**Task brief:**
Retype exactly the stretch of lines that begins at the line containing "f).iss = s.iss := rfl" and ends at the last line of the data, with no other lines.

**Listed records:**
-- ==== Sys2Proof/Machine/Device.lean ====
section
/-! DEFINITION. The device seen from outside its cores: BAR0 registers, BAR2 and peer accesses, security, debug and power
states, readiness, circuits, and attestation (R20, R343, R355, R446 to R448, R453 to R459). -/

namespace Sys2Proof.Machine

/-! ### Discarded writes (R5, R447) -/

/-- `ERRSTS` of the 64 KiB block that holds an offset. -/
def rErrsts (off : Nat) : Nat := off / 0x10000 * 0x10000 + 0xFFF8
/-- A write is discarded whole and recorded: bit 0, and the block offset at bits 23 to 8. -/
def regDiscard (s : State) (off : Nat) : State := s.setReg (rErrsts off) (1 + off % 0x10000 * 2 ^ 8)

/-! ### Fields (Tables 07-2, 14-5, 14-6, 15-1, 18-4, 19-2, 19-6, 19-7) -/

/-- Bits hi to lo. -/
def field (hi lo : Nat) : Nat := onesAt lo (hi - lo + 1)
/-- Writable and read-only bits of a register of a core control block, by its offset in the block. -/
def ccbBits (o : Nat) : Option (Nat × Nat) :=
  if o = 0 then some (field 20 0, 0)
  else if o = 8 then some (field 23 0, 0)
  else if o = 0x10 then some (field 39 0, 0)
  else if o < 0x100 then none
  else if o < 0x140 then some (field 51 7, 0)
  else if o < 0x180 then some (field 51 6, 0)
  else if o < 0x1C0 then some (field 4 0, 0)
  else if o < 0x200 then some (0, field 31 0)
  else if o < 0x240 then some (field 31 0, 0)
  else if o < 0x280 then some (0, field 31 0)
  else if o < 0x2C0 then some (0, field 3 0)
  else if o < 0x1000 then none
  else if o < 0x1100 then some (field 7 0, field 8 8 + field 23 16)
  else if o < 0x1200 then some (field 63 0, 0)
  else none
/-- The same in the system block. -/
def sysBits (o : Nat) : Option (Nat × Nat) :=
  if o = 0 then some (0, field 58 0)
  else if o = 8 then some (0, field 35 0)
  else if o = 0x10 then some (0, field 63 0)
  else if o = rLayout 0 then some (0, field 55 0)
  else if o = rLayout 1 ∨ o = rLayout 2 ∨ o = rLayout 3 then some (0, field 63 0)
  else if o = rSecCtl then some (field 1 0, 0)
  else if o = rSecSts then some (0, field 3 0)
  else if o = rDbgCtl then some (field 2 0, 0)
  else if o = rDbgSts then some (0, field 3 0)
  else if o = rDbgNonce then some (0, field 63 0)
  else if o = rDbgTok then some (field 51 0, 0)
  else if o = rPwrCtl then some (field 2 0, 0)
  else if o = rPwrSts then some (0, field 4 0)
  else if o = rZlId then some (field 3 0, 0)
  else if o = rZlRoute then some (field 63 0, 0)
  else none
/-- In the crypto block. -/
def cryptoBits (o : Nat) : Option (Nat × Nat) :=
  if o < 0x200 then (if o % 0x40 < 0x30 then some (field 63 0, 0) else none)
  else if o < 0x230 then some (0, field 63 0)
  else if o = 0x300 then some (field 51 0, 0)
  else if o = 0x308 then some (field 31 0, 0)
  else if o = 0x310 then some (field 1 0, 0)
  else if o = 0x318 then some (field 7 0, 0)
  else if o = 0x320 then some (field 0 0, 0)
  else if o = 0x328 then some (0, field 10 0)
  else if o = 0x330 then some (0, field 15 0)
  else if o < 0x800 then none
  else if o < 0x1000 then some (field 51 6, 0)
  else if o < 0x1800 then some (0, field 51 6 + field 0 0)
  else if o < 0x2000 then some (0, field 31 0)
  else if 0x4000 ≤ o ∧ o < 0x4000 + 64 * 704 then some (0, field 63 0)
  else none
/-- In the management block, from 0x90_0000. -/
def mgmtBits (o : Nat) : Option (Nat × Nat) :=
  if o < 0x20000 then
    (if o % 0x10000 < 0x4000 ∧ o % 0x400 < 0x180 ∧ o % 0x40 < 0x20 then some (0x7777777777777777, 0) else none)
  else if o < 0x28000 then
    let p := o % 0x1000
    if p = 0 then some (field 1 0, field 2 2)
    else if 0x40 ≤ p ∧ p < 0x70 then some (field 51 0, 0)
    else if 0x200 ≤ p ∧ p < 0x400 then some (field 7 0, 0)
    else none
  else if o = 0x30000 ∨ o = 0x30008 ∨ o = 0x30018 then some (field 51 12, 0)
  else if o = 0x30010 then some (field 27 0, 0)
  else if o = 0x30020 then some (field 51 12 + field 3 0, 0)
  else if o = 0x30028 then some (field 0 0, field 1 1)
  else if o = 0x30030 then some (0, field 44 0)
  else if 0x31000 ≤ o ∧ o < 0x31048 then some (field 51 16, 0)
  else if o = 0x31100 then some (field 51 12, 0)
  else if o = 0x31108 then some (field 19 0, 0)
  else if 0x31208 ≤ o ∧ o < 0x31248 then some (field 2 0, 0)
  else if 0x31300 ≤ o ∧ o < 0x31390 then (if o % 16 = 0 then some (field 51 12, 0) else some (field 20 0, 0))
  else if 0x31400 ≤ o ∧ o < 0x31640 then
    let i := o % 0x40 / 8
    if i = 0 then some (field 51 6, 0)
    else if i = 1 then some (field 4 0, 0)
    else if i = 3 then some (field 31 0, 0)
    else if i = 2 ∨ i = 4 then some (0, field 31 0)
    else none
  else none
/-- Writable and read-only bits of a register of BAR0; the others are reserved, and so is a place without a register (R448). -/
def regBits (off : Nat) : Option (Nat × Nat) :=
  if off % 8 ≠ 0 then none
  else if off % 0x10000 = 0xFFF8 then some (field 0 0, field 23 8)
  else if off < 0x10000 then sysBits off
  else if off < 0x10400 then some (if off % 16 = 0 then (field 51 7, 0) else (field 16 0, 0))
  else if off < 0x20000 then none
  else if off < 0x30000 then cryptoBits (off - 0x20000)
  else if off < 0x100000 then none
  else if off < 0x900000 then ccbBits (off % 0x10000)
  else if off < 0xD00000 then mgmtBits (off - 0x900000)
  else none
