-- ==== Sys2Proof/Laws/PerInstr.lean ====
section
/-! SUPPORT. Statements made of every instruction: RoundTrip, that the decoder reads from an encoded instruction that
instruction and nothing at fault. -/

set_option Elab.async false
set_option linter.unusedSimpArgs false
set_option linter.unusedTactic false
set_option linter.unreachableTactic false
set_option linter.unnecessarySeqFocus false

namespace Sys2Proof.Laws.RoundTrip

open Sys2Proof

/-- How many arguments an encoding takes from the argument list, and their bound (the registers of the status queries and
of `spawn.stat`). -/
def argShape : Instr → Nat × Nat
  | .spawnStat => (1, 64)
  | .cpyQ => (2, 32)
  | .frStatOp => (2, 32)
  | .smpStatQuery => (2, 32)
  | .nwStatQuery => (2, 32)
  | .cmStatQuery => (2, 32)
  | _ => (0, 0)
def ArgOk (i : Instr) (arg : List Nat) : Prop := arg.length = (argShape i).1 ∧ ∀ a ∈ arg, a < (argShape i).2

/-- A decoding that gives the instruction and its arguments, and finds nothing excluded or reserved. -/
def Clean (i : Instr) (arg : List Nat) (d : Dec) : Prop := d.ins = some i ∧ d.arg = arg ∧ d.ill = [] ∧ d.rsv = []

/-- For every guard and argument list, the slot field of the well-formed instruction decodes to it, and fits its slot. -/
def Statement (i : Instr) : Prop :=
  ∀ (g : BitVec 5) (arg : List Nat), i.wf = true → ArgOk i arg →
    ∀ p ∈ encFields i arg, Clean i arg (decSlot p.1 (enc ((p.1.gLo, g.toNat) :: p.2))) ∧
      enc ((p.1.gLo, g.toNat) :: p.2) < 2 ^ p.1.width

theorem six {v : BitVec 3} (h : v.toNat < 6) : v = 0 ∨ v = 1 ∨ v = 2 ∨ v = 3 ∨ v = 4 ∨ v = 5 := by
  revert h; revert v; decide
theorem no_arg {i : Instr} {arg : List Nat} (h : arg.length = 0 ∧ ∀ a ∈ arg, a < (argShape i).2) : arg = [] :=
  List.length_eq_zero_iff.1 h.1
theorem one_arg {b : Nat} {arg : List Nat} (h : arg.length = 1 ∧ ∀ a ∈ arg, a < b) : ∃ u, arg = [u] ∧ u < b := by
  obtain ⟨u, rfl⟩ := List.length_eq_one_iff.1 h.1
  exact ⟨u, rfl, h.2 u (by simp)⟩
theorem two_args {b : Nat} {arg : List Nat} (h : arg.length = 2 ∧ ∀ a ∈ arg, a < b) :
    ∃ u v, arg = [u, v] ∧ u < b ∧ v < b := by
  obtain ⟨u, v, rfl⟩ := List.length_eq_two.1 h.1
  exact ⟨u, v, rfl, h.2 u (by simp), h.2 v (by simp)⟩

theorem back {i : Instr} {arg : List Nat} {g : BitVec 5} {sl : Slot} {fs : List (Nat × Nat)} (l : Layout)
    (sh : List (Nat × Nat)) (hx : enc ((sl.gLo, g.toNat) :: fs) = l.enc) (hs : (l.map fun f => (f.1, f.2.1)) = sh)
    (ha : apart sh = true) (hb : Fits l) (hn : (sh.all fun f => decide (f.1 + f.2 ≤ sl.width)) = true)
    (h : ∀ x, (∀ lo w, inside sh lo w = true → fld x lo w = l.at lo w) → Clean i arg (decSlot sl x)) :
    Clean i arg (decSlot sl (enc ((sl.gLo, g.toNat) :: fs))) ∧ enc ((sl.gLo, g.toNat) :: fs) < 2 ^ sl.width :=
  ⟨h _ fun lo w hw => reads _ l sh hx hs ha hb lo w hw, enc_lt _ _ l sh hx hs ha hb hn⟩

theorem backV {i : Instr} {arg : List Nat} {g : BitVec 5} {f : VFile} {fs : List (Nat × Nat)} (l : Layout)
    (sh : List (Nat × Nat)) (hx : enc ((45, g.toNat) :: fs) = l.enc) (hs : (l.map fun f => (f.1, f.2.1)) = sh)
    (ha : apart sh = true) (hb : Fits l) (hn : (sh.all fun f => decide (f.1 + f.2 ≤ 64)) = true)
    (h : ∀ x, (∀ lo w, inside sh lo w = true → fld x lo w = l.at lo w) → Clean i arg (decV f x)) :
    Clean i arg (decSlot (vSlot f) (enc (((vSlot f).gLo, g.toNat) :: fs))) ∧
      enc (((vSlot f).gLo, g.toNat) :: fs) < 2 ^ (vSlot f).width := by
  cases f <;> exact ⟨h _ fun lo w hw => reads _ l sh hx hs ha hb lo w hw, enc_lt _ _ l sh hx hs ha hb hn⟩

/-- The opcode of an integer SC operation as its two fields. -/
theorem scTy_enc (g k : Nat) (t : ITy) (r : List (Nat × Nat)) (l : Layout) (h : Sys2Proof.enc r = l.enc := by rfl) :
    enc ((35, g) :: (40, 4 * k + ityCode t) :: r) = Layout.enc ((35, 5, g) :: (42, 6, k) :: (40, 2, ityCode t) :: l) := by
  simp only [Layout.enc, List.map, enc] at h ⊢
  rw [h]; ring
theorem sc_op {x k : Nat} (h : fld x 42 6 = k) (h1 : 0 < k) (h2 : k < 0x1A) : ¬fld x 40 8 < 4 ∧ fld x 40 8 < 0x68 := by
  have : fld x 40 8 = fld x 40 2 + 2 ^ 2 * fld x 42 6 := fld_split x 40 2 6
  have h3 : fld x 40 2 < 4 := Nat.mod_lt _ (by decide)
  simp only [h] at this
  omega
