-- ==== Sys2Proof/Certificates/Slice0/Obligations.lean ====
section
/-! DEFINITION. The statements for the provers. `Completes`, `Traps`, `Occurs` and the other terms stand in
Sys2Proof/Safety.lean: `Completes s sl i ws acts` says that exec answers the next state in which the bundle of this one
operation has taken effect with exactly these results and effects, so that all else follows from `BundleResults` and
`BundleFrame`. -/

open Sys2Proof Sys2Proof.Machine

/-! ### Scalar unit -/

/-- R127, Table 05-1: what the integer operations of SC write, one bundle on, or three for the products. -/
def Obligations.ScalarIntegerResults : Prop :=
  ∀ (s : State) (t : ITy) (d a : BitVec 6) (b : SrcB),
    let put (i : Instr) (lat : Nat) (f : (w : Nat) → BitVec w → BitVec w → BitVec w) : Prop :=
      s.mayIssue .sc i = true →
        let m := s.meets .sc i
        Completes s .sc i [scalarWr m d (typed t f (m.scalar a) (m.source b)) lat] []
    put (.scAdd t d a b) 1 (fun _ x y => x + y) ∧
    put (.scSub t d a b) 1 (fun _ x y => x - y) ∧
    put (.scMul t d a b) 3 (fun _ x y => x * y) ∧
    put (.scMulh t d a b) 3 (fun w x y => BitVec.ofInt w (bvVal (scSg t) x * bvVal (scSg t) y / (2 ^ w : Nat))) ∧
    put (.scAnd t d a b) 1 (fun _ x y => x &&& y) ∧
    put (.scOr t d a b) 1 (fun _ x y => x ||| y) ∧
    put (.scXor t d a b) 1 (fun _ x y => x ^^^ y) ∧
    put (.scShl t d a b) 1 (fun w x y => x <<< (y.toNat % w)) ∧
    put (.scShr t d a b) 1 (fun w x y => x >>> (y.toNat % w)) ∧
    put (.scSar t d a b) 1 (fun w x y => x.sshiftRight (y.toNat % w)) ∧
    put (.scRot t d a b) 1 (fun w x y => x.rotateLeft (y.toNat % w)) ∧
    put (.scMin t d a b) 1 (fun _ x y => if bvVal (scSg t) x ≤ bvVal (scSg t) y then x else y) ∧
    put (.scMax t d a b) 1 (fun _ x y => if bvVal (scSg t) x ≤ bvVal (scSg t) y then y else x)

/-- R127, Table 05-1: the one-source, three-source and selecting operations of SC. R28, R130, R131: constants and
address sums. -/
def Obligations.ScalarBitAndConstantResults : Prop :=
  (∀ (s : State) (t : ITy) (d a b c : BitVec 6) (tab : BitVec 8) (p : BitVec 4) (neg : Bool),
     let put (i : Instr) (v : State → BitVec 64) : Prop :=
       s.mayIssue .sc i = true → Completes s .sc i [scalarWr (s.meets .sc i) d (v (s.meets .sc i)) 1] []
     put (.scClz t d a) (fun m => typed t (fun w x _ => BitVec.ofNat w (w - x.toNat.size)) (m.scalar a) 0) ∧
     put (.scPopc t d a) (fun m => typed t (fun w x _ => BitVec.ofNat w ((List.range w).countP x.getLsbD)) (m.scalar a) 0) ∧
     put (.scSel t d a b p neg) (fun m => typed t (fun _ x y => if m.rdP 2 p.toNat != neg then x else y) (m.scalar a) (m.scalar b)) ∧
     put (.scLop3 t d a b c tab) (fun m => typed t (fun w x y => BitVec.ofNat w (ofBools ((List.range w).map fun i =>
       tab.getLsbD (4 * b2n (x.getLsbD i) + 2 * b2n (y.getLsbD i) + b2n ((m.scalar c).getLsbD i))))) (m.scalar a) (m.scalar b))) ∧
  (∀ (s : State) (d a b : BitVec 6) (v : BitVec 22) (k : BitVec 3),
     let put (i : Instr) (r : State → BitVec 64) : Prop :=
       s.mayIssue .sc i = true → Completes s .sc i [scalarWr (s.meets .sc i) d (r (s.meets .sc i)) 1] []
     put (.li d v) (fun _ => v.signExtend 64) ∧
     put (.liHi d a v) (fun m => (m.scalar a) <<< 22 ||| v.setWidth 64) ∧
     put (.liWide d k) (fun m => BitVec.ofNat 64 (litWord (m.iss.lit.getD 0) k.toNat)) ∧
     put (.adds d a b k) (fun m => m.scalar a + (m.scalar b) <<< k.toNat))
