/-! ### `State.setCtx` -/

@[simp] theorem State.setCtx_now (s : State) (k j : Nat) (x : Ctx) : (s.setCtx k j x).now = s.now := rfl
@[simp] theorem State.setCtx_clusters (s : State) (k j : Nat) (x : Ctx) : (s.setCtx k j x).clusters = s.clusters := rfl
@[simp] theorem State.setCtx_dies (s : State) (k j : Nat) (x : Ctx) : (s.setCtx k j x).dies = s.dies := rfl
@[simp] theorem State.setCtx_regs (s : State) (k j : Nat) (x : Ctx) : (s.setCtx k j x).regs = s.regs := rfl
@[simp] theorem State.setCtx_dram (s : State) (k j : Nat) (x : Ctx) : (s.setCtx k j x).dram = s.dram := rfl
@[simp] theorem State.setCtx_host (s : State) (k j : Nat) (x : Ctx) : (s.setCtx k j x).host = s.host := rfl
@[simp] theorem State.setCtx_peer (s : State) (k j : Nat) (x : Ctx) : (s.setCtx k j x).peer = s.peer := rfl
@[simp] theorem State.setCtx_stack (s : State) (k j : Nat) (x : Ctx) : (s.setCtx k j x).stack = s.stack := rfl
@[simp] theorem State.setCtx_quar (s : State) (k j : Nat) (x : Ctx) : (s.setCtx k j x).quar = s.quar := rfl
@[simp] theorem State.setCtx_badUnits (s : State) (k j : Nat) (x : Ctx) : (s.setCtx k j x).badUnits = s.badUnits := rfl
@[simp] theorem State.setCtx_kernels (s : State) (k j : Nat) (x : Ctx) : (s.setCtx k j x).kernels = s.kernels := rfl
@[simp] theorem State.setCtx_nextKernel (s : State) (k j : Nat) (x : Ctx) : (s.setCtx k j x).nextKernel = s.nextKernel := rfl
@[simp] theorem State.setCtx_launchRot (s : State) (k j : Nat) (x : Ctx) : (s.setCtx k j x).launchRot = s.launchRot := rfl
@[simp] theorem State.setCtx_held (s : State) (k j : Nat) (x : Ctx) : (s.setCtx k j x).held = s.held := rfl
@[simp] theorem State.setCtx_codeBase (s : State) (k j : Nat) (x : Ctx) : (s.setCtx k j x).codeBase = s.codeBase := rfl
@[simp] theorem State.setCtx_codeSize (s : State) (k j : Nat) (x : Ctx) : (s.setCtx k j x).codeSize = s.codeSize := rfl
@[simp] theorem State.setCtx_retiring (s : State) (k j : Nat) (x : Ctx) : (s.setCtx k j x).retiring = s.retiring := rfl
@[simp] theorem State.setCtx_ended (s : State) (k j : Nat) (x : Ctx) : (s.setCtx k j x).ended = s.ended := rfl
@[simp] theorem State.setCtx_measured (s : State) (k j : Nat) (x : Ctx) : (s.setCtx k j x).measured = s.measured := rfl
@[simp] theorem State.setCtx_keyFill (s : State) (k j : Nat) (x : Ctx) : (s.setCtx k j x).keyFill = s.keyFill := rfl
@[simp] theorem State.setCtx_bar2 (s : State) (k j : Nat) (x : Ctx) : (s.setCtx k j x).bar2 = s.bar2 := rfl
@[simp] theorem State.setCtx_circTl (s : State) (k j : Nat) (x : Ctx) : (s.setCtx k j x).circTl = s.circTl := rfl
@[simp] theorem State.setCtx_completions (s : State) (k j : Nat) (x : Ctx) : (s.setCtx k j x).completions = s.completions := rfl
@[simp] theorem State.setCtx_blocks (s : State) (k j : Nat) (x : Ctx) : (s.setCtx k j x).blocks = s.blocks := rfl
@[simp] theorem State.setCtx_trims (s : State) (k j : Nat) (x : Ctx) : (s.setCtx k j x).trims = s.trims := rfl
@[simp] theorem State.setCtx_messages (s : State) (k j : Nat) (x : Ctx) : (s.setCtx k j x).messages = s.messages := rfl
@[simp] theorem State.setCtx_images (s : State) (k j : Nat) (x : Ctx) : (s.setCtx k j x).images = s.images := rfl
@[simp] theorem State.setCtx_install (s : State) (k j : Nat) (x : Ctx) : (s.setCtx k j x).install = s.install := rfl
@[simp] theorem State.setCtx_spdm (s : State) (k j : Nat) (x : Ctx) : (s.setCtx k j x).spdm = s.spdm := rfl
@[simp] theorem State.setCtx_off (s : State) (k j : Nat) (x : Ctx) : (s.setCtx k j x).off = s.off := rfl
@[simp] theorem State.setCtx_escaped (s : State) (k j : Nat) (x : Ctx) : (s.setCtx k j x).escaped = s.escaped := rfl
@[simp] theorem State.setCtx_shelfUsed (s : State) (k j : Nat) (x : Ctx) : (s.setCtx k j x).shelfUsed = s.shelfUsed := rfl
@[simp] theorem State.setCtx_nextKey (s : State) (k j : Nat) (x : Ctx) : (s.setCtx k j x).nextKey = s.nextKey := rfl
@[simp] theorem State.setCtx_iss (s : State) (k j : Nat) (x : Ctx) : (s.setCtx k j x).iss = s.iss := rfl
@[simp] theorem State.setCtx_turns (s : State) (k j : Nat) (x : Ctx) : (s.setCtx k j x).turns = s.turns := rfl
@[simp] theorem State.setCtx_arg (s : State) (k j : Nat) (x : Ctx) : (s.setCtx k j x).arg = s.arg := rfl
@[simp] theorem State.setCtx_rr (s : State) (k j : Nat) (x : Ctx) : (s.setCtx k j x).rr = s.rr := rfl
@[simp] theorem State.setCtx_evt (s : State) (k j : Nat) (x : Ctx) : (s.setCtx k j x).evt = s.evt := rfl
@[simp] theorem State.setCtx_freeCtr (s : State) (k j : Nat) (x : Ctx) : (s.setCtx k j x).freeCtr = s.freeCtr := rfl

/-! ### `State.modCore` -/

@[simp] theorem State.modCore_now (s : State) (k : Nat) (f : Core → Core) : (s.modCore k f).now = s.now := rfl
@[simp] theorem State.modCore_clusters (s : State) (k : Nat) (f : Core → Core) : (s.modCore k f).clusters = s.clusters := rfl
@[simp] theorem State.modCore_dies (s : State) (k : Nat) (f : Core → Core) : (s.modCore k f).dies = s.dies := rfl
@[simp] theorem State.modCore_regs (s : State) (k : Nat) (f : Core → Core) : (s.modCore k f).regs = s.regs := rfl
@[simp] theorem State.modCore_dram (s : State) (k : Nat) (f : Core → Core) : (s.modCore k f).dram = s.dram := rfl
@[simp] theorem State.modCore_host (s : State) (k : Nat) (f : Core → Core) : (s.modCore k f).host = s.host := rfl
@[simp] theorem State.modCore_peer (s : State) (k : Nat) (f : Core → Core) : (s.modCore k f).peer = s.peer := rfl
@[simp] theorem State.modCore_stack (s : State) (k : Nat) (f : Core → Core) : (s.modCore k f).stack = s.stack := rfl
@[simp] theorem State.modCore_quar (s : State) (k : Nat) (f : Core → Core) : (s.modCore k f).quar = s.quar := rfl
@[simp] theorem State.modCore_badUnits (s : State) (k : Nat) (f : Core → Core) : (s.modCore k f).badUnits = s.badUnits := rfl
@[simp] theorem State.modCore_kernels (s : State) (k : Nat) (f : Core → Core) : (s.modCore k f).kernels = s.kernels := rfl
@[simp] theorem State.modCore_nextKernel (s : State) (k : Nat) (f : Core → Core) : (s.modCore k f).nextKernel = s.nextKernel := rfl
@[simp] theorem State.modCore_launchRot (s : State) (k : Nat) (f : Core → Core) : (s.modCore k f).launchRot = s.launchRot := rfl
@[simp] theorem State.modCore_held (s : State) (k : Nat) (f : Core → Core) : (s.modCore k f).held = s.held := rfl
@[simp] theorem State.modCore_codeBase (s : State) (k : Nat) (f : Core → Core) : (s.modCore k f).codeBase = s.codeBase := rfl
@[simp] theorem State.modCore_codeSize (s : State) (k : Nat) (f : Core → Core) : (s.modCore k f).codeSize = s.codeSize := rfl
@[simp] theorem State.modCore_retiring (s : State) (k : Nat) (f : Core → Core) : (s.modCore k f).retiring = s.retiring := rfl
@[simp] theorem State.modCore_ended (s : State) (k : Nat) (f : Core → Core) : (s.modCore k f).ended = s.ended := rfl
@[simp] theorem State.modCore_measured (s : State) (k : Nat) (f : Core → Core) : (s.modCore k f).measured = s.measured := rfl
@[simp] theorem State.modCore_keyFill (s : State) (k : Nat) (f : Core → Core) : (s.modCore k f).keyFill = s.keyFill := rfl
@[simp] theorem State.modCore_bar2 (s : State) (k : Nat) (f : Core → Core) : (s.modCore k f).bar2 = s.bar2 := rfl
@[simp] theorem State.modCore_circTl (s : State) (k : Nat) (f : Core → Core) : (s.modCore k f).circTl = s.circTl := rfl
@[simp] theorem State.modCore_completions (s : State) (k : Nat) (f : Core → Core) : (s.modCore k f).completions = s.completions := rfl
@[simp] theorem State.modCore_blocks (s : State) (k : Nat) (f : Core → Core) : (s.modCore k f).blocks = s.blocks := rfl
@[simp] theorem State.modCore_trims (s : State) (k : Nat) (f : Core → Core) : (s.modCore k f).trims = s.trims := rfl
@[simp] theorem State.modCore_messages (s : State) (k : Nat) (f : Core → Core) : (s.modCore k f).messages = s.messages := rfl
@[simp] theorem State.modCore_images (s : State) (k : Nat) (f : Core → Core) : (s.modCore k f).images = s.images := rfl
@[simp] theorem State.modCore_install (s : State) (k : Nat) (f : Core → Core) : (s.modCore k f).install = s.install := rfl
@[simp] theorem State.modCore_spdm (s : State) (k : Nat) (f : Core → Core) : (s.modCore k f).spdm = s.spdm := rfl
@[simp] theorem State.modCore_off (s : State) (k : Nat) (f : Core → Core) : (s.modCore k f).off = s.off := rfl
@[simp] theorem State.modCore_escaped (s : State) (k : Nat) (f : Core → Core) : (s.modCore k f).escaped = s.escaped := rfl
@[simp] theorem State.modCore_shelfUsed (s : State) (k : Nat) (f : Core → Core) : (s.modCore k f).shelfUsed = s.shelfUsed := rfl
@[simp] theorem State.modCore_nextKey (s : State) (k : Nat) (f : Core → Core) : (s.modCore k f).nextKey = s.nextKey := rfl
@[simp] theorem State.modCore_iss (s : State) (k : Nat) (f : Core → Core) : (s.modCore k f).iss = s.iss := rfl
@[simp] theorem State.modCore_turns (s : State) (k : Nat) (f : Core → Core) : (s.modCore k f).turns = s.turns := rfl
@[simp] theorem State.modCore_arg (s : State) (k : Nat) (f : Core → Core) : (s.modCore k f).arg = s.arg := rfl
@[simp] theorem State.modCore_rr (s : State) (k : Nat) (f : Core → Core) : (s.modCore k f).rr = s.rr := rfl
@[simp] theorem State.modCore_evt (s : State) (k : Nat) (f : Core → Core) : (s.modCore k f).evt = s.evt := rfl
@[simp] theorem State.modCore_freeCtr (s : State) (k : Nat) (f : Core → Core) : (s.modCore k f).freeCtr = s.freeCtr := rfl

**Exercise solution:**
@[simp] theorem State.modCore_iss (s : State) (k : Nat) (f : Core → Core) : (s.modCore k f).iss = s.iss := rfl
@[simp] theorem State.modCore_turns (s : State) (k : Nat) (f : Core → Core) : (s.modCore k f).turns = s.turns := rfl
@[simp] theorem State.modCore_arg (s : State) (k : Nat) (f : Core → Core) : (s.modCore k f).arg = s.arg := rfl
@[simp] theorem State.modCore_rr (s : State) (k : Nat) (f : Core → Core) : (s.modCore k f).rr = s.rr := rfl
@[simp] theorem State.modCore_evt (s : State) (k : Nat) (f : Core → Core) : (s.modCore k f).evt = s.evt := rfl
@[simp] theorem State.modCore_freeCtr (s : State) (k : Nat) (f : Core → Core) : (s.modCore k f).freeCtr = s.freeCtr := rfl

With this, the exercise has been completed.